I had to think about that. Despite the horror of the night before, despite my sore face, I said, “It could be. But only if you can keep that promise. Only if you can let me stay me.”
“Fair enough.” He chuckled. “I don’t even know your name.”
“I don’t know it anymore either.”
He stayed there with me all night, curled behind me on my tiny bed, his arm around my waist, his face buried in my hair.
“Don’t you want what you came for?” I whispered once, pushing my hips back against him.
“I don’t want a whore tonight,” he said. “I want a lover who forgives me.”
And so I slept there in his arms, warm and safe.
For how long was anybody’s guess.
***
I barely roused when he left. I was vaguely aware of his lips on my temple, a whisper in my ear. “I have to go, love. I’ll come again tonight. Will you let me see you?”
When I woke hours later, I couldn’t remember if I’d answered him or not.
Donato had them bring dinner to my room. Not the food Talia’s whores usually had, which was decent but simple. This had been prepared especially for me by Donato’s chef—small beef medallions grilled in rich butter, so tender they practically melted in my mouth. Sautéed mushrooms. Berries like we’d had on the yacht. Pieces of tangy cheese. A tart white wine.
He came in as they were clearing it away, and he brought dessert: candied orange peel coated in a rich dark chocolate. He fed me the first piece and smiled at the way my eyes rolled back at the taste. It was bittersweet and utterly decadent. It tasted like sin, and when I looked at him, I suspected he knew my thoughts.
“You’re trying to bribe me,” I said.
“Yes,” he admitted. “It’s one of the few things I know how to do.”
He fed me another piece, and I was reminded again of the yacht. I remembered clearly the way his fingers had tasted, the thrill they’d sent coursing through me. My pulse began to race. He leaned cl
oser and kissed me, his lips soft against mine.
I was torn. It felt good to be seduced by him, but I remembered the evening with Ayo too clearly, and I found myself pulling away.
He let me go. He stayed where he was and let me lean back in my seat. He reached up to touch my bruised cheek with his fingers. The swelling had gone down, but the discoloration remained.
“I hate that I did this.”
“That makes two of us.”
“Have you forgiven me yet?”
“I haven’t decided.”
He brushed his fingertips down my cheek, over my jaw to my neck. He trailed them over my collarbone. I shivered, half afraid, but half delighted. “I don’t want to force you,” he said quietly, “but these moods don’t last forever. I want to be able to make it up to you properly while I can still be gentle.”

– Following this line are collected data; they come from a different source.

/-- One key block: its tiles read, its scores, and every row's state. -/
def attendBlock (b n : Nat) (r : WorkRecord) (qs : List TileVals) (acc : State × List RowState) (blk : KeyBlock) :
    State × List RowState :=
  if blockMasked r blk then acc
  else
    let s := acc.1
    let m := (s.brick n).conf
    let fmt := (formatWord m 1).compute
    let ks := s.loadVals b n 1 .column blk.keys
    let vs := ks.1.loadVals b n 1 .column blk.values
    let dr := vs.1.allScoreDraws b n r blk.pos
    let sc := dr.2.blockScores n r blk dr.1 qs ks.2
    let rs := (acc.2.zip sc.1).zipIdx.map fun x => rowBlock fmt x.2 x.1.1 x.1.2 vs.2
    (dr.2.raise n (sc.2 ++ rs.flatMap (·.2)), rs.map (·.1))

/-- ATTEND. -/
def attend (s : State) (b n : Nat) (h : Word) (r : WorkRecord) : State :=
  let hd := s.headerOf b n r
  let z := tileSize false (formatWord (s.brick n).conf 1).stored
  let t := s.updateStaging b n r h hd
  let q := t.loadInputs b n 0 h 256 r.k
  let x := (keyBlocks r (headerAfter r hd) z).foldl (attendBlock b n r q.2)
    (q.1, List.replicate r.rows (rowStart r.dim))
  if r.final then x.1.emitFinal b n r x.2 else x.1.putJobs b n [x.1.plainJob n r.out (partialBytes r x.2)]

/-! ### BACKWARD (R305) -/

/-- Add a chunk to each element of gradient tiles: f j t is the chunk of row t and dimension j. -/
def addGrad (s : State) (b n : Nat) (tiles : List Nat) (f : Nat → Nat → List (Option FVal)) : State × LaneFlags :=
  tiles.zipIdx.foldl (fun (acc : State × LaneFlags) x =>
    let old := tileCodes 1 (acc.1.readSpace b n .column x.1 4096)
    let rs := old.zipIdx.map fun y =>
      sumProducts (some (decodeFmt 1 y.1) :: f (32 * x.2 + y.2 % 32) (y.2 / 32))
    (acc.1.writeSpace b n .column x.1 (tileBytes 1 (rs.map (·.code))), acc.2 ++ rs.zipIdx.map fun y => (y.2 % 128, y.1.flags))) (s, [])

/-- Row facts of a BACKWARD record: m, lse and D (R289). -/
structure BackRow where
  m : Nat
  lse : Nat
  d : Nat
  deriving DecidableEq, Repr

/-- One key block of a BACKWARD record; the accumulated dq rows go with the state. -/
def backBlock (b n : Nat) (r : WorkRecord) (qs dos : List TileVals) (facts : List BackRow)
    (acc : State × List (List Nat)) (blk : KeyBlock) : State × List (List Nat) :=
  if blockMasked r blk then acc
  else
    let s := acc.1
    let fmt := (formatWord (s.brick n).conf 0).compute
    let ks := s.loadVals b n 1 .column blk.keys
    let vs := ks.1.loadVals b n 1 .column blk.values
    let sc := vs.1.blockScores n r blk [] qs ks.2
    let rows := (sc.1.zip facts).zipIdx
    let ps := rows.map fun x => x.1.1.zipIdx.map fun y =>
      if maskedKey r blk x.2 y.2 ∨ x.1.2.m = negInf32 then ({ code := 0, flags := 0 } : Rounded) else expDiff 1 y.1 x.1.2.lse
    let rnd (c : Rounded) : Rounded := convertTo fmt .nearestEven (decodeFmt 1 c.code)
    let vals (x : List (List Rounded)) : Array (Array FVal) := (x.map fun p => (p.map fun c => decodeFmt fmt c.code).toArray).toArray
    let pr := ps.map fun p => p.map rnd
    let pc := vals pr
    let ds := (ps.zip facts).zipIdx.map fun x => x.1.1.zipIdx.map fun y =>
      let dp := foldDot dos vs.2 x.2 y.2
      let diff := sumTerms false false [decodeFmt 1 dp.1, negVal (decodeFmt 1 x.1.2.d)]
      let prod := prodVal (decodeFmt 1 y.1.code) diff.1
      let e := sumProducts [prod]
      ({ code := e.code, flags := e.flags ||| dp.2 ||| diff.2 } : Rounded)
    let dr := ds.map fun p => p.map rnd
    let dsc := vals dr
    let zero : FVal := .fin 0
    let get (a : Array (Array FVal)) (i t : Nat) : FVal := (a.getD i #[]).getD t zero
    let live (i : Nat) : Bool := (facts.map (·.m)).getD i negInf32 != negInf32
    let rowIx := (List.range r.rows).filter live
    let g1 := vs.1.addGrad b n blk.gradValues fun j t => rowIx.map fun i => prodVal (get pc i t) (wideAt dos i j)
    let dq : List (List Rounded) := acc.2.zipIdx.map fun x => x.1.zipIdx.map fun y =>
      if live x.2 then
        sumProducts (some (decodeFmt 1 y.1) :: (List.range 32).map fun t => prodVal (get dsc x.2 t) (wideAt ks.2 t y.2))
      else { code := y.1, flags := 0 }
    let g2 := g1.1.addGrad b n blk.gradKeys fun j t => rowIx.map fun i => prodVal (get dsc i t) (wideAt qs i j)
    let fl := [ps, pr, ds, dr].flatMap fun l => (l.zipIdx.filter fun x => live x.2).flatMap fun x => x.1.zipIdx.map fun y =>
      ((32 * x.2 + y.2) % 128, y.1.flags)
    let fq := dq.zipIdx.flatMap fun x => x.1.zipIdx.map fun y => ((32 * x.2 + y.2) % 128, y.1.flags)
    (g2.1.raise n (sc.2 ++ fl ++ fq ++ g1.2 ++ g2.2), dq.map fun x => x.map (·.code))
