/-- A tile arrives at an ingress (R221–R223). -/
def takeTile (s : State) (c dev ch xfer index : Nat) (tile : Bytes) : State :=
  let r := s.relay c
  if r.state ≠ 1 ∨ r.egress then s
  else
    let n := s.relayBrick r
    let i := (relayStream r).2.2
    let m := (s.brick n).conf
    let size := (streamWord m i).slotUnits * 256
    if !(fromPeer r dev ch xfer) || index ≠ r.next || r.tokens = 0 || r.free.isEmpty || size < r.bytes + tile.length then
      s.relayViolation c dev ch index
    else
      let t := s.deliver n i (r.free.headD 0) r.bytes tile
      let u := (t.setRelay c { r with next := r.next + 1, tokens := r.tokens - 1, bytes := r.bytes + tile.length
                                      flits := r.flits + 1 }).count (relayTiles c) 1
      if tilesPerSlot m i ≤ r.flits + 1 ∨ r.count.toNat ≤ r.next + 1 then u.postIngress c else u

/-- A handle returns to a channel (R206, R222): the tokens of its tiles go back, and the stream's open ingress may
use it, under a fresh grant where another transfer filled it (log entry 59). -/
def releaseAtChannel (s : State) (c : Nat) (h : Word) : State :=
  let r := s.relay c
  let x := relayStream r
  let m := (s.brick (s.relayBrick r)).conf
  let slot := slotOf (streamWord m x.2.2) h
  let n := aget 0 r.slotTiles slot
  let t := s.setRelay c { r with slotTiles := aput 0 r.slotTiles slot 0
                                 tokens := if r.state = 1 ∨ r.state = 2 then r.tokens + n else r.tokens
                                 retired := if r.state = 1 ∨ r.state = 2 then r.retired else r.retired + n }
  let u := if n ≠ 0 ∧ (r.state = 1 ∨ r.state = 2) then
      t.sendRelay c 2 (relayPeerDev r) (relayPeerCh r) r.xfer.toNat n [] else t
  match u.ingressOf x.1 x.2.1 x.2.2 with
  | none => u
  | some o =>
    let v := u.setRelay o { u.relay o with free := (u.relay o).free ++ [h] }
    if o = c ∧ n ≠ 0 then v else v.grantTokens o (tilesPerSlot m x.2.2)

/-- RELEASE (R206): at a producer's brick, or at a Keystone's channel. -/
def releaseIn (s : State) (p : GritPacket) : State :=
  if p.dest < 4096 then s.releaseAt p.dest p.stream p.handle
  else s.releaseAtChannel ((p.dest - 4096) * 16 + p.stream) p.handle

/-- RELAY_ERROR: the code is recorded; a splice by the bound peer closes every open channel of the transfer (R225). -/
def takeError (s : State) (c dev : Nat) (code : Code) : State :=
  let r := s.relay c
  if code = eRelaySpliced ∧ r.state = 1 ∧ relayPeerDev r = dev then
    (List.range 32).foldl (fun (t : State) i =>
      if (t.relay i).state = 1 ∧ (t.relay i).xfer = r.xfer then t.closeRelay i eRelaySpliced else t) s
  else s.setRelay c { r with lastCode := code }

/-- Run an operation on a channel that exists. -/
def onChannel (s : State) (c : Nat) (f : State → State) : State := if s.awake ∧ c < 32 then f s else s

/-- Run a core's request on a channel that exists. -/
def byCore (s : State) (core c : Nat) (f : State → State) : State := if s.coreUp core ∧ c < 32 then f s else s

end State

/-- GRIT_RELEASE (R206, R214). -/
def execGritRelease (p : GritPacket) (s : State) : Out :=
  .next (if ¬ s.awake then s else if gritMalformed p then s.badGrit p
    else if p.kind = 3 ∧ s.gritDue p then (s.tookGrit p).releaseIn p else s)

/-- PROGRESS_PACKET (R221). -/
def execProgressPacket (channel tiles : Nat) (s : State) : Out :=
  .next (s.onChannel channel fun t => t.progress channel tiles)

/-- RELAY_BUFFER (R220). -/
def execRelayBuffer (brick : Nat) (ecc : Ecc) (s : State) : Out :=
  .next (s.whileRunning brick fun t b => t.relayBuffer b brick ecc)

/-- OPEN_IN (R221, R231). -/
def execOpenIn (agent channel reserved : Nat) (s : State) : Out :=
  .next (s.byCore agent channel fun t => t.relayCtrl channel 1 reserved 0 0 0)

/-- OPEN_OUT (R221, R231). -/
def execOpenOut (agent channel reserved : Nat) (s : State) : Out :=
  .next (s.byCore agent channel fun t => t.relayCtrl channel 2 reserved 0 0 0)

/-- CLOSE (R231). -/
def execCloseChannel (agent channel reserved : Nat) (s : State) : Out :=
  .next (s.byCore agent channel fun t => t.relayCtrl channel 3 reserved 0 0 0)

/-- SPLICE (R225). -/
def execSplice (agent channel reserved : Nat) (device peerChannel resume : Nat) (s : State) : Out :=
  .next (s.byCore agent channel fun t => t.relayCtrl channel 4 reserved device peerChannel resume)

/-- RELAY_EGRESS_SEND (R221, R222). -/
def execRelayEgressSend (channel : Nat) (read : TileRead) (s : State) : Out :=
  .next (s.onChannel channel fun t => t.egressSend channel read)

I nodded, because I understood what he meant. Somewhere between this sweet tenderness and the nights of rage, lay a middle ground where we normally resided. In our normal evenings together, he was often forceful and demanding, but rarely cruel. I could handle those nights. I even enjoyed them more often than not. But I knew if he approached me that way now, with his violence so fresh in my mind, I’d be terrified.
He was trying. I recognized that. Not only by bringing me treats, but by coming to my room at all. By letting me choose if and when we made love again. But this window wouldn’t last forever.
I leaned forward, close enough that I could kiss him, although I stopped short.
“Convince me that you love me,” I said. “Even if it’s a lie. Even if it’s only for today.”
He smiled and slid his hand behind my neck. “Even it if it is only for today, it’s still not a lie.”
I felt a now-familiar sting behind my eyes. I didn’t want to cry in front of him again, but already a tightness that threatened to break me formed in my chest and throat. “Hurry.”
He kissed me, drying my cheeks with his thumbs as he did, pushing me gently back onto the bed. His weight against me was comforting, and I clung to him as he unbuttoned my shirt and spread it open, exposing me, leaving me more defenseless than I’d ever been. I began to quake with fear, and my tears came faster.